**Directions:**
Show every line of the data that contains the string "Vector".

**Excerpted records:**
=== Begin Enclosure ===

/-- V430, mode 12. -/
theorem test_exec_bc6hM12 :
    (decoded .bc6hs [0xA7, 0x56, 0xA2, 0x50, 0x72, 0x56, 0xAD, 0x07, 0x19, 0xB6, 0x50, 0xFA, 0x94, 0x3E, 0xD8, 0x72]).map (fun d => decide (d.mode = 12 ∧ d.ns = 0 ∧ d.shape = 0 ∧ d.epraw[0] = #v[65205, 324, 64808, 0] ∧ d.ep[1] = #v[206, 65386, 15, 0] ∧ d.ix0 = #v[4, 1, 6, 11, 0, 5, 10, 15, 4, 9, 14, 3, 8, 13, 2, 7]))
      = some true
    ∧ hit .bc6hs [0xA7, 0x56, 0xA2, 0x50, 0x72, 0x56, 0xAD, 0x07, 0x19, 0xB6, 0x50, 0xFA, 0x94, 0x3E, 0xD8, 0x72] = [11] := by decide +kernel

/-- V430, mode 13. -/
theorem test_decode_bc6hM13 :
    decodeBlock 8 [0xCB, 0x7B, 0x0A, 0xE0, 0x35, 0x58, 0x5C, 0x87, 0x2A, 0xC7, 0x61, 0x0B, 0xA5, 0x4F, 0xE9, 0x83]
      = .ok (.bc6hM13 { rW := 0xFDE, gW := 0x414, bW := 0xAF0, rX := 0x6, gX := 0xE2, bX := 0xE, idx := 0x41F4A7D285B0E395 }) := by decide +kernel

/-- V430, mode 13. -/
theorem test_exec_bc6hM13 :
    (decoded .bc6hs [0xCB, 0x7B, 0x0A, 0xE0, 0x35, 0x58, 0x5C, 0x87, 0x2A, 0xC7, 0x61, 0x0B, 0xA5, 0x4F, 0xE9, 0x83]).map (fun d => decide (d.mode = 13 ∧ d.ns = 0 ∧ d.shape = 0 ∧ d.epraw[0] = #v[65502, 1044, 64240, 0] ∧ d.ep[1] = #v[6, 65506, 14, 0] ∧ d.ix0 = #v[5, 2, 7, 12, 1, 6, 11, 0, 5, 10, 15, 4, 9, 14, 3, 8]))
      = some true
    ∧ hit .bc6hs [0xCB, 0x7B, 0x0A, 0xE0, 0x35, 0x58, 0x5C, 0x87, 0x2A, 0xC7, 0x61, 0x0B, 0xA5, 0x4F, 0xE9, 0x83] = [12] := by decide +kernel

/-- V430, mode 14. -/
theorem test_decode_bc6hM14 :
    decodeBlock 9 [0xAF, 0x2E, 0xA0, 0x0E, 0x82, 0xC0, 0x79, 0x1B, 0x3C, 0xD8, 0x72, 0x1C, 0xB6, 0x50, 0xFA, 0x94]
      = .ok (.bc6hM14 { rW := 0x8175, gW := 0x3D40, bW := 0xC107, rX := 0x0, gX := 0xE, bX := 0x6, idx := 0x4A7D285B0E396C1E }) := by decide +kernel

/-- V430, mode 14. -/
theorem test_exec_bc6hM14 :
    (decoded .bc6hs [0xAF, 0x2E, 0xA0, 0x0E, 0x82, 0xC0, 0x79, 0x1B, 0x3C, 0xD8, 0x72, 0x1C, 0xB6, 0x50, 0xFA, 0x94]).map (fun d => decide (d.mode = 14 ∧ d.ns = 0 ∧ d.shape = 0 ∧ d.epraw[0] = #v[33141, 15680, 49415, 0] ∧ d.ep[1] = #v[0, 65534, 6, 0] ∧ d.ix0 = #v[6, 3, 8, 13, 2, 7, 12, 1, 6, 11, 0, 5, 10, 15, 4, 9]))
      = some true
    ∧ hit .bc6hs [0xAF, 0x2E, 0xA0, 0x0E, 0x82, 0xC0, 0x79, 0x1B, 0x3C, 0xD8, 0x72, 0x1C, 0xB6, 0x50, 0xFA, 0x94] = [13] := by decide +kernel

/-- V432. -/
theorem test_decode_bc6hRsvd13 :
    decodeBlock 8 [0xF3, 0xFF, 0xFF, 0xFF, 0xFF, 0xFF, 0xFF, 0xFF, 0xFF, 0xFF, 0xFF, 0xFF, 0xFF, 0xFF, 0xFF, 0xFF]
      = .ok (.bc6hRsvd13 0x7FFFFFFFFFFFFFFFFFFFFFFFFFFFFFF) := by decide +kernel

/-- V432. -/
theorem test_exec_bc6hRsvd13 :
    raised .bc6hs [0xF3, 0xFF, 0xFF, 0xFF, 0xFF, 0xFF, 0xFF, 0xFF, 0xFF, 0xFF, 0xFF, 0xFF, 0xFF, 0xFF, 0xFF, 0xFF] = some (.reservedModeEncountered, 0x13, false)
    ∧ hit .bc6hu [0xF3, 0xFF, 0xFF, 0xFF, 0xFF, 0xFF, 0xFF, 0xFF, 0xFF, 0xFF, 0xFF, 0xFF, 0xFF, 0xFF, 0xFF, 0xFF] = [14] := by decide +kernel

/-- V432. -/
theorem test_decode_bc6hRsvd17 :
    decodeBlock 8 [0xF7, 0xFF, 0xFF, 0xFF, 0xFF, 0xFF, 0xFF, 0xFF, 0xFF, 0xFF, 0xFF, 0xFF, 0xFF, 0xFF, 0xFF, 0xFF]
      = .ok (.bc6hRsvd17 0x7FFFFFFFFFFFFFFFFFFFFFFFFFFFFFF) := by decide +kernel

/-- V432. -/
theorem test_exec_bc6hRsvd17 :
    raised .bc6hs [0xF7, 0xFF, 0xFF, 0xFF, 0xFF, 0xFF, 0xFF, 0xFF, 0xFF, 0xFF, 0xFF, 0xFF, 0xFF, 0xFF, 0xFF, 0xFF] = some (.reservedModeEncountered, 0x17, false)
    ∧ hit .bc6hu [0xF7, 0xFF, 0xFF, 0xFF, 0xFF, 0xFF, 0xFF, 0xFF, 0xFF, 0xFF, 0xFF, 0xFF, 0xFF, 0xFF, 0xFF, 0xFF] = [14] := by decide +kernel

/-- V432. -/
theorem test_decode_bc6hRsvd1B :
    decodeBlock 8 [0xFB, 0xFF, 0xFF, 0xFF, 0xFF, 0xFF, 0xFF, 0xFF, 0xFF, 0xFF, 0xFF, 0xFF, 0xFF, 0xFF, 0xFF, 0xFF]
      = .ok (.bc6hRsvd1B 0x7FFFFFFFFFFFFFFFFFFFFFFFFFFFFFF) := by decide +kernel

/-- V432. -/
theorem test_exec_bc6hRsvd1B :
    raised .bc6hs [0xFB, 0xFF, 0xFF, 0xFF, 0xFF, 0xFF, 0xFF, 0xFF, 0xFF, 0xFF, 0xFF, 0xFF, 0xFF, 0xFF, 0xFF, 0xFF] = some (.reservedModeEncountered, 0x1B, false)
    ∧ hit .bc6hu [0xFB, 0xFF, 0xFF, 0xFF, 0xFF, 0xFF, 0xFF, 0xFF, 0xFF, 0xFF, 0xFF, 0xFF, 0xFF, 0xFF, 0xFF, 0xFF] = [14] := by decide +kernel

/-- V432. -/
theorem test_decode_bc6hRsvd1F :
    decodeBlock 8 [0xFF, 0xFF, 0xFF, 0xFF, 0xFF, 0xFF, 0xFF, 0xFF, 0xFF, 0xFF, 0xFF, 0xFF, 0xFF, 0xFF, 0xFF, 0xFF]
      = .ok (.bc6hRsvd1F 0x7FFFFFFFFFFFFFFFFFFFFFFFFFFFFFF) := by decide +kernel

/-- V432. -/
theorem test_exec_bc6hRsvd1F :
    raised .bc6hs [0xFF, 0xFF, 0xFF, 0xFF, 0xFF, 0xFF, 0xFF, 0xFF, 0xFF, 0xFF, 0xFF, 0xFF, 0xFF, 0xFF, 0xFF, 0xFF] = some (.reservedModeEncountered, 0x1F, false)
    ∧ hit .bc6hu [0xFF, 0xFF, 0xFF, 0xFF, 0xFF, 0xFF, 0xFF, 0xFF, 0xFF, 0xFF, 0xFF, 0xFF, 0xFF, 0xFF, 0xFF, 0xFF] = [14] := by decide +kernel

/-- V440, mode 0. -/
theorem test_decode_bc7M0 :
    decodeBlock 10 [0xCB, 0x91, 0x15, 0x3C, 0xCA, 0xD6, 0xEC, 0x89, 0x1A, 0xA4, 0x60, 0x8E, 0x57, 0x31, 0x87, 0x57]
      = .ok (.bc7M0 { part := 5, rot := 0, isel := 0, r := #v[14, 8, 12, 10, 0, 14], g := #v[1, 5, 6, 11, 6, 6], b := #v[15, 4, 4, 13, 0, 2], a := Vector.replicate 6 0, p := #v[1, 0, 1, 0, 0, 0], idx := 0xAF0E62AF1CC, idx2 := 0x0 }) := by decide +kernel

/-- V440, mode 0. -/
theorem test_exec_bc7M0 :
    (decoded .bc7 [0xCB, 0x91, 0x15, 0x3C, 0xCA, 0xD6, 0xEC, 0x89, 0x1A, 0xA4, 0x60, 0x8E, 0x57, 0x31, 0x87, 0x57]).map (fun d => decide (d.mode = 0 ∧ d.ns = 2 ∧ d.shape = 5 ∧ d.rot = 0 ∧ d.isel = 0 ∧ d.epraw[5] = #v[14, 6, 2, 0] ∧ d.ep[5] = #v[28, 12, 4, 0] ∧ d.ix0 = #v[0, 3, 6, 1, 4, 7, 2, 5, 0, 3, 6, 1, 4, 7, 2, 1] ∧ d.ix1 = #v[0, 0, 0, 0, 0, 0, 0, 0, 0, 0, 0, 0, 0, 0, 0, 0]))
      = some true
    ∧ hit .bc7 [0xCB, 0x91, 0x15, 0x3C, 0xCA, 0xD6, 0xEC, 0x89, 0x1A, 0xA4, 0x60, 0x8E, 0x57, 0x31, 0x87, 0x57] = [0] := by decide +kernel

/-- V440, mode 1. -/
theorem test_decode_bc7M1 :
    decodeBlock 10 [0x96, 0xC2, 0x72, 0x4C, 0x6E, 0x01, 0x22, 0x46, 0xB5, 0xDF, 0xC5, 0xAB, 0x98, 0xE3, 0x55, 0xCC]
      = .ok (.bc7M1 { part := 37, rot := 0, isel := 0, r := #v[2, 11, 7, 19], g := #v[46, 5, 32, 8], b := #v[6, 21, 59, 55], a := Vector.replicate 4 0, p := #v[1, 0], idx := 0x331578E62AF1, idx2 := 0x0 }) := by decide +kernel

/-- V440, mode 1. -/
theorem test_exec_bc7M1 :
    (decoded .bc7 [0x96, 0xC2, 0x72, 0x4C, 0x6E, 0x01, 0x22, 0x46, 0xB5, 0xDF, 0xC5, 0xAB, 0x98, 0xE3, 0x55, 0xCC]).map (fun d => decide (d.mode = 1 ∧ d.ns = 1 ∧ d.shape = 37 ∧ d.rot = 0 ∧ d.isel = 0 ∧ d.epraw[3] = #v[19, 8, 55, 0] ∧ d.ep[3] = #v[38, 16, 110, 0] ∧ d.ix0 = #v[1, 4, 7, 2, 5, 0, 3, 6, 1, 4, 7, 2, 5, 0, 3, 6] ∧ d.ix1 = #v[0, 0, 0, 0, 0, 0, 0, 0, 0, 0, 0, 0, 0, 0, 0, 0]))
      = some true
    ∧ hit .bc7 [0x96, 0xC2, 0x72, 0x4C, 0x6E, 0x01, 0x22, 0x46, 0xB5, 0xDF, 0xC5, 0xAB, 0x98, 0xE3, 0x55, 0xCC] = [1] := by decide +kernel

/-- V440, mode 2. -/
theorem test_decode_bc7M2 :
    decodeBlock 10 [0xD4, 0x00, 0x3C, 0xE4, 0x7A, 0x2A, 0xE3, 0xB0, 0xE0, 0x80, 0x59, 0xC3, 0x12, 0x9B, 0xC5, 0xC6]
      = .ok (.bc7M2 { part := 26, rot := 0, isel := 0, r := #v[0, 16, 7, 4, 23, 30], g := #v[20, 18, 17, 3, 22, 0], b := #v[7, 0, 19, 21, 1, 11], a := Vector.replicate 6 0, p := #v[], idx := 0x18D8B362, idx2 := 0x0 }) := by decide +kernel

/-- V440, mode 2. -/
theorem test_exec_bc7M2 :
    (decoded .bc7 [0xD4, 0x00, 0x3C, 0xE4, 0x7A, 0x2A, 0xE3, 0xB0, 0xE0, 0x80, 0x59, 0xC3, 0x12, 0x9B, 0xC5, 0xC6]).map (fun d => decide (d.mode = 2 ∧ d.ns = 2 ∧ d.shape = 26 ∧ d.rot = 0 ∧ d.isel = 0 ∧ d.epraw[5] = #v[30, 0, 11, 0] ∧ d.ep[5] = #v[30, 0, 11, 0] ∧ d.ix0 = #v[0, 1, 0, 3, 2, 1, 0, 3, 0, 1, 0, 3, 2, 1, 0, 3] ∧ d.ix1 = #v[0, 0, 0, 0, 0, 0, 0, 0, 0, 0, 0, 0, 0, 0, 0, 0]))
      = some true
    ∧ hit .bc7 [0xD4, 0x00, 0x3C, 0xE4, 0x7A, 0x2A, 0xE3, 0xB0, 0xE0, 0x80, 0x59, 0xC3, 0x12, 0x9B, 0xC5, 0xC6] = [2] := by decide +kernel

=== End Enclosure ===

**Answer space:**
      = .ok (.bc7M0 { part := 5, rot := 0, isel := 0, r := #v[14, 8, 12, 10, 0, 14], g := #v[1, 5, 6, 11, 6, 6], b := #v[15, 4, 4, 13, 0, 2], a := Vector.replicate 6 0, p := #v[1, 0, 1, 0, 0, 0], idx := 0xAF0E62AF1CC, idx2 := 0x0 }) := by decide +kernel
      = .ok (.bc7M1 { part := 37, rot := 0, isel := 0, r := #v[2, 11, 7, 19], g := #v[46, 5, 32, 8], b := #v[6, 21, 59, 55], a := Vector.replicate 4 0, p := #v[1, 0], idx := 0x331578E62AF1, idx2 := 0x0 }) := by decide +kernel
      = .ok (.bc7M2 { part := 26, rot := 0, isel := 0, r := #v[0, 16, 7, 4, 23, 30], g := #v[20, 18, 17, 3, 22, 0], b := #v[7, 0, 19, 21, 1, 11], a := Vector.replicate 6 0, p := #v[], idx := 0x18D8B362, idx2 := 0x0 }) := by decide +kernel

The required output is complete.